PROBLEM DESCRIPTION:
Lines containing the word "toNat" are to be copied from the data below.

Dataset entries
....
-- ==== Sys2Proof/Tests/Slice0.lean ====
section
/-! SUPPORT. Tests on the vectors of 95_test_vectors.md (each names its vector; the numbers are the spec's), and for every
statement with hypotheses a witness that meets them. -/

namespace Sys2Proof.Tests

open Sys2Proof.Machine Sys2Proof.Claims

-- One kernel test at a time, so that a check stays inside its memory.
set_option Elab.async false

/-! ### Small states -/

/-- PSET-B of 95_test_vectors.md 3. -/
def psetB : PllParams :=
  { fRef := 10000000, vcoMin := 500000000, vcoMax := 1000000000, divisors := [4, 8, 16], clockMax := 200000000,
    ppmMax := 0, bandEdge1 := 625000000, bandEdge2 := 750000000, bandEdge3 := 875000000 }

/-- PSET-A with the two divisors that VP-4 reports as the best of its first two adjustments. -/
def psetVp4 : PllParams := { psetB with divisors := [29, 35], ppmMax := 100 }

/-- PSET-A with the divisors 25 and 50 of E3 and of the upper edge of the VCO range. -/
def psetE3 : PllParams := { psetB with divisors := [25, 50], ppmMax := 100 }

/-- The platform of 95_test_vectors.md 4, with its window at bus address 64. -/
def tie : TieOffs :=
  { conv := .spec, pllPresent := true, pll := psetB, admitted := [⟨0x1000, 0x2000⟩], windowIndex := 1 }

/-- A platform that admits all of memory. -/
def wide : TieOffs := { tie with admitted := [⟨0, 2 ^ 32⟩] }

/-- A build without the PLL search. -/
def noPll : TieOffs := { tie with pllPresent := false }

def putBytes : Nat → List Byte → Memory → Memory
  | _, [], m => m
  | a, b :: bs, m => putBytes (a + 1) bs (m.write a b)

/-- Pixels from `0x1000`, least significant byte first, and sixteen bytes `EE` from `0x2000`. -/
def pixels (ps : List Word) : Memory :=
  putBytes 0x2000 (List.replicate 16 0xEE)
    (putBytes 0x1000
      (ps.flatMap fun p => [p.extractLsb' 0 8, p.extractLsb' 8 8, p.extractLsb' 16 8, p.extractLsb' 24 8]) [])

def command (w src dst width height pitch : Word) : Latched :=
  { Latched.zero with cmd := w, srcAddr := src, dstAddr := dst, width := width, height := height, srcPitch := pitch }

def pllCommand (t total : Word) : Latched := { Latched.zero with cmd := 0x30, targetClk := t, baseTotal := total }

/-- A command in flight. -/
def inFlight (tie : TieOffs) (m : Memory) (l : Latched) : State :=
  { State.resetOf tie with
    mem := m, latched := l, regs := { Regs.zero with cmd := l.cmd }, status := { Status.zero with busy := true } }

def after : Result → Option State
  | .next t => some t
  | .fault _ => none
  | .refused _ => none

def status (r : Result) : Option Word := (after r).map fun t => t.status.word

/-- The bytes of the destination window after a command. -/
def window (n : Nat) (r : Result) : Option (List Byte) :=
  (after r).map fun t => (List.range n).map fun k => t.mem.read (0x2000 + k)

/-! ### Well-formedness: an ill-formed term for each check -/

theorem test_pllsyn_refused_when_absent : Instr.wellFormed false .pllsyn = false := by decide

theorem test_every_command_well_formed_when_present : ∀ i ∈ Instr.all, i.wellFormed true = true := by decide

/-- Each breaks one constraint of 00_scope.md R10. -/
theorem test_bad_parameters_refused :
    ∀ p ∈ [{ psetB with fRef := 0 }, { psetB with vcoMin := 1000000001 }, { psetB with vcoMax := 2 ^ 32 },
      { psetB with divisors := [] }, { psetB with divisors := [8, 4] }, { psetB with divisors := [4, 4] },
      { psetB with divisors := [0, 4] }, { psetB with divisors := [4, 2 ^ 32] }, { psetB with clockMax := 2 ^ 32 },
      { psetB with ppmMax := 2 ^ 32 }, { psetB with bandEdge1 := 750000001 }, { psetB with bandEdge3 := 749999999 }],
      ¬ p.Wf := by decide

theorem test_good_parameters_accepted : psetB.Wf ∧ psetVp4.Wf ∧ psetE3.Wf ∧ PllParams.least.Wf := by decide

/-! ### Decoding: words written out from 30_encoding.md R70 and R73 -/

theorem test_legal_words_decode :
    decodeTableWord 32 0b00000000000000000000000000000000 = some .nop ∧
      decodeTableWord 32 0b00000000000000000000000000010010 = some .line16 ∧
      decodeTableWord 32 0b00000000000000000000000000010011 = some .line24 ∧
      decodeTableWord 32 0b00000000000000000000000000100010 = some .frame16 ∧
      decodeTableWord 32 0b00000000000000000000000000100011 = some .frame24 ∧
      decodeTableWord 32 0b00000000000000000000000000110000 = some .pllsyn := by decide

/-- VD-2 to VD-8. -/
theorem test_illegal_words_refused :
    ∀ w ∈ [0x11, 0x14, 0x10, 0x21, 0x31, 0x112, 0xFF], decodeTableWord 32 w = none := by decide

/-- VD-9 and VD-10, as engine steps. -/
theorem test_illegal_commands_end :
    status (inFlight noPll [] (pllCommand 1 1)).engineStep = some 0x106 ∧
      status (inFlight tie [] (command 0x112 0x1002 0x2000 4 0 0)).engineStep = some 0x106 := by decide +kernel

/-! ### One command at a time -/

/-- VD-1. -/
theorem test_nop : status (exec .nop (inFlight tie [] (command 0 0 0 0 0 0))) = some 0x2 := by decide

/-- V16-1. -/
theorem test_line16_primaries :
    window 8 (exec .line16 (inFlight tie (pixels [0x00FF0000, 0x0000FF00, 0x000000FF, 0x00FFFFFF])
      (command 0x12 0x1000 0x2000 4 0 0))) = some [0x1F, 0x00, 0xFF, 0xFF, 0x00, 0xF8, 0xE0, 0x07] := by decide +kernel

/-- V16-3: the last group is partly written. -/
theorem test_line16_partial_group :
    window 8 (exec .line16 (inFlight tie (pixels [0x00112233, 0x00445566, 0x00778899])
      (command 0x12 0x1000 0x2000 3 0 0))) = some [0x53, 0x74, 0xEE, 0xEE, 0x06, 0x11, 0xAC, 0x42] := by decide +kernel

/-- V24-1. -/
theorem test_line24_primaries :
    window 16 (exec .line24 (inFlight tie (pixels [0x00FF0000, 0x0000FF00, 0x000000FF])
      (command 0x13 0x1000 0x2000 3 0 0))) =
      some [0xFF, 0x00, 0x00, 0x00, 0xFF, 0x00, 0x00, 0x00, 0xEE, 0xEE, 0xEE, 0xEE, 0xFF, 0xEE, 0xEE, 0xEE] := by
  decide +kernel

/-- V24-4: X never appears. -/
theorem test_line24_drops_x :
    window 8 (exec .line24 (inFlight tie (pixels [0xAABBCCDD, 0xAABBCCDD]) (command 0x13 0x1000 0x2000 2 0 0))) =
      some [0xCC, 0xDD, 0xEE, 0xEE, 0xBB, 0xCC, 0xDD, 0xBB] := by decide +kernel
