-- ==== Sys2Proof/Machine/Bits.lean ====
section
/-!
DEFINITION. Sys2Proof/Machine/Bits.lean: byte orders, and the three cyclic checks the spec names.
-/
namespace Sys2Proof

/-- The low n bytes of x, least significant first (R14). -/
def leBytes : Nat → Nat → Bytes
  | 0, _ => []
  | n + 1, x => BitVec.ofNat 8 x :: leBytes n (x / 256)

/-- The number a little-endian byte string spells. -/
def leNat : Bytes → Nat
  | [] => 0
  | b :: t => b.toNat + 256 * leNat t

/-- The low n bytes of x, most significant first. -/
def beBytes (n x : Nat) : Bytes := (leBytes n x).reverse

/-- The number a big-endian byte string spells. -/
def beNat (bs : Bytes) : Nat := leNat bs.reverse

/-- Bytes off to off + n - 1, zero bytes beyond the end. -/
def slice (bs : Bytes) (off n : Nat) : Bytes :=
  let t := (bs.drop off).take n
  t ++ List.replicate (n - t.length) 0

/-- A little-endian field of a structure. -/
def leAt (bs : Bytes) (off n : Nat) : Nat := leNat (slice bs off n)

/-- A big-endian field of a frame. -/
def beAt (bs : Bytes) (off n : Nat) : Nat := beNat (slice bs off n)

/-- n zero bytes. -/
def zeros (n : Nat) : Bytes := List.replicate n 0

/-- Overwrite bytes at an offset, extending with zeros. -/
def patch (bs : Bytes) (off : Nat) (data : Bytes) : Bytes :=
  let base := bs ++ zeros (off + data.length - bs.length)
  base.take off ++ data ++ base.drop (off + data.length)

/-- Pad with zero bytes to a multiple of k. -/
def padTo (k : Nat) (bs : Bytes) : Bytes := bs ++ zeros (roundUp bs.length k - bs.length)

/-- One bit step of a reflected 32-bit check. -/
def crcStep (poly c : Nat) : Nat := if c % 2 = 1 then (c / 2) ^^^ poly else c / 2

/-- One byte of a reflected 32-bit check. -/
def crcByte (poly c : Nat) (b : Byte) : Nat :=
  let s := crcStep poly
  s (s (s (s (s (s (s (s (c ^^^ b.toNat))))))))

/-- A reflected 32-bit check with all-ones start and final inversion. -/
def crc32With (poly : Nat) (bs : Bytes) : Nat :=
  (bs.foldl (crcByte poly) 0xFFFFFFFF) ^^^ 0xFFFFFFFF

/-- CRC-32C, the tile check (glossary). -/
def crc32c (bs : Bytes) : Nat := crc32With 0x82F63B78 bs

/-- The Ethernet frame check sequence. -/
def fcs (bs : Bytes) : Nat := crc32With 0xEDB88320 bs

/-- One bit of the CRC-16 of Table 14.2. -/
def crc16Bit (c : Nat) (b : Bool) : Nat :=
  let top := bit c 15 != b
  let s := (2 * c) % 65536
  if top then s ^^^ 0x1021 else s

/-- The CRC-16 of a stitch mark: bits [95:16] from bit 95 downward (Table 14.2). -/
def markCheck (mark : Nat) : Nat :=
  (List.range 80).foldl (fun c i => crc16Bit c (bit mark (95 - i))) 0xFFFF

/-- The stitch mark a sender builds (Table 14.2). -/
def buildMark (stitch : Nat) (valid : Bool) : Nat :=
  let body := (stitch % 2 ^ 64) * 2 ^ 32 + b2n valid * 2 ^ 31
  body + markCheck body

/-- A mark passes its check. -/
def markOk (mark : Nat) : Bool := markCheck mark == mark % 65536

end Sys2Proof
end

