/-- Open an item: on-die leaves of the window's reserve, or a spill to the external list (R239, R240); none where the
external list cannot give them. -/
def State.openItem (s : State) (n p : Nat) : Option State :=
  let x := s.ctx n
  let it := x.item p
  if it.opened then some s
  else if x.openItems < x.win then
    let k := x.itemLeaves
    let it := { it with opened := true, leaves := x.reserve.take k }
    some ((s.setCtx n { x.setItem p it with reserve := x.reserve.drop k }).clearItemLeaves x it)
  else
    match State.allocMany (fun s => State.alloc s true) x.itemLeaves s [] with
    | (_, none) => none
    | (s, some hs) =>
      let it := { it with opened := true, spilled := true, leaves := hs }
      some (((s.setCtx n (x.setItem p it)).count 0x6005 x.slice 1).clearItemLeaves x it)

/-- Read the leaves of an item that hold elements lo to lo + n - 1 of its states through the code: the item with the states they
hold, and whether a word was uncorrectable (R239). -/
def State.loadStates (s : State) (unit : Nat) (it : Item) (lo n : Nat) : State × Item × Bool :=
  (List.range (if n = 0 then 0 else (lo + n - 1) / 4 - lo / 4 + 1)).foldl (fun (acc : State × Item × Bool) k =>
    let i := lo / 4 + k
    match it.leaves[i]? with
    | none => acc
    | some h =>
      let r := acc.1.readLeaf (acc.1.handle h) 256 .unit unit
      (r.1, { acc.2.1 with
          elems := (List.range 4).foldl (fun m j => fset Elem.fresh m (4 * i + j) (elemOf r.2.1 (64 * j))) acc.2.1.elems },
        acc.2.2 || r.2.2)) (s, it, false)

/-- Write those leaves with the item's states. -/
def State.storeStates (s : State) (it : Item) (lo n : Nat) : State :=
  (List.range (if n = 0 then 0 else (lo + n - 1) / 4 - lo / 4 + 1)).foldl (fun s k =>
    State.writeItemLeaf s it (lo / 4 + k) 0 (it.stateLeaf (lo / 4 + k))) s

/-- Bytes of stored data that one source may fill: its place in the leaves follows the order of the sources' first fragments. -/
def Ctx.sourceBytes (x : Ctx) : Nat := x.elements * x.entryBytes

/-- Write stored data at a byte of an item's leaves. -/
def State.storeData (s : State) (it : Item) (pos : Nat) (bs : Bytes) : State :=
  (List.range (if bs.isEmpty then 0 else (pos + bs.length - 1) / 256 - pos / 256 + 1)).foldl (fun s k =>
    let i := pos / 256 + k
    let a := max pos (256 * i)
    State.writeItemLeaf s it i (a - 256 * i) ((bs.drop (a - pos)).take (256 * i + 256 - a))) s

/-- Read all leaves of an item through the code: their bytes, leaf by leaf, and whether a word was uncorrectable. -/
def State.readItemLeaves (s : State) (unit : Nat) (it : Item) : State × List Bytes × Bool :=
  let r := it.leaves.foldl (fun (acc : State × List Bytes × Bool) h =>
    let r := acc.1.readLeaf (acc.1.handle h) 256 .unit unit
    (r.1, r.2.1 :: acc.2.1, acc.2.2 || r.2.2)) (s, [], false)
  (r.1, r.2.1.reverse, r.2.2)

/-- An item with the stored data that its leaves hold. -/
def Item.reload (x : Ctx) (it : Item) (ls : List Bytes) : Item :=
  { it with streams := ((List.range it.streams.length).zip it.streams).map (fun q =>
      { q.2 with bytes := q.2.bytes.map (fun e =>
          let a := q.1 * x.sourceBytes + e.1
          match ls[a / 256]? with
          | some b => (e.1, (b.getD (a % 256) 0).toNat + 1)
          | none => e) }) }

/-- An item as its leaves hold it when it finishes, and whether a word was uncorrectable (R239). -/
def State.loadItem (s : State) (x : Ctx) (it : Item) : State × Item × Bool :=
  let r := s.readItemLeaves (0x80 + x.slice) it
  if x.keepsStates then
    (let q := r.1.loadStates (0x80 + x.slice) it 0 x.elements
     (q.1, q.2.1, r.2.2 || q.2.2))
  else (r.1, it.reload x r.2.1, r.2.2)

/-- An item's leaves go back: to the window's reserve, or to the external list. -/
def State.closeItem (s : State) (n p : Nat) : State :=
  let x := s.ctx n
  let it := x.item p
  if it.spilled then (s.freeLeaves it.leaves).setCtx n (x.setItem p { it with leaves := [] })
  else s.setCtx n { x.setItem p { it with leaves := [] } with reserve := x.reserve ++ it.leaves }

/-- The 64 bytes of an item head (Table 9.7). -/
def State.itemHead (s : State) (x : Ctx) (p : Nat) (it : Item) (status cause elements part check : Nat) : Bytes :=
  leBytes 8 (status * 2 ^ 56 + cause * 2 ^ 48 + elements) ++
    leBytes 8 (x.sequence * 2 ^ 32 + p * 2 ^ 16 + part) ++
    leBytes 8 (if status = 0xFF then 0 else s.clock.stitch) ++ leBytes 8 (check * 2 ^ 32 + it.omitted) ++
    leBytes 8 (it.counts.saturated * 2 ^ 32 + it.counts.flushed) ++
    leBytes 8 (it.counts.nan * 2 ^ 32 + it.counts.invalid) ++
    leBytes 8 (it.late * 2 ^ 32 + it.breaks) ++ leBytes 8 0

/-- Slice unit number. -/
def sliceUnit (q : Nat) : Nat := 0x80 + q

/-- Write an item head. -/
def State.writeHead (s : State) (x : Ctx) (d p : Nat) (head : Bytes) : State :=
  s.writeMem (bits d 47 0 + p * x.slotSize) head (sliceUnit x.slice)
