-- ==== Sys2Proof/Machine/Tick.lean ====
section
/-!
DEFINITION. Sys2Proof/Machine/Tick.lean: what an empty queue lets happen: one FABRIC cycle passes.
-/
namespace Sys2Proof.Machine

/-- The next cycle of the running stitch. -/
def State.nextCycle (s : State) : State := { s with clock := { s.clock with cycle := s.clock.cycle + 1 } }

/-- The Collator ends its cycle (R215), the waits that one FABRIC cycle adds to are counted, and held landings are tried
again (R274). -/
def State.cyclePasses (s : State) : State :=
  let t := s.endCycle.nextCycle
  (t.elapse 1 (t.coreCycle - s.coreCycle)).retryLanding

/-- One FABRIC cycle passes within the stitch; the boundary itself is the command STITCH_BOUNDARY (DESIGN CHOICE,
log entry 1). The clocks stand still while the device is in its power-up state, while lane 0 of port C carries no signal yet,
or once they are stopped (R2, R362, R430). -/
def tick (s : State) : State :=
  if s.dark || s.power.clocksStopped || s.fabricCycles ≤ s.clock.cycle + 1 then s
  else if s.clock.phase = .aligned then s.cyclePasses
  else s.nextCycle

end Sys2Proof.Machine
end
....
SOLUTION TO THIS EXERCISE:
  | b :: t => b.toNat + 256 * leNat t
  s (s (s (s (s (s (s (s (c ^^^ b.toNat))))))))
          | some b => (e.1, (b.getD (a % 256) 0).toNat + 1)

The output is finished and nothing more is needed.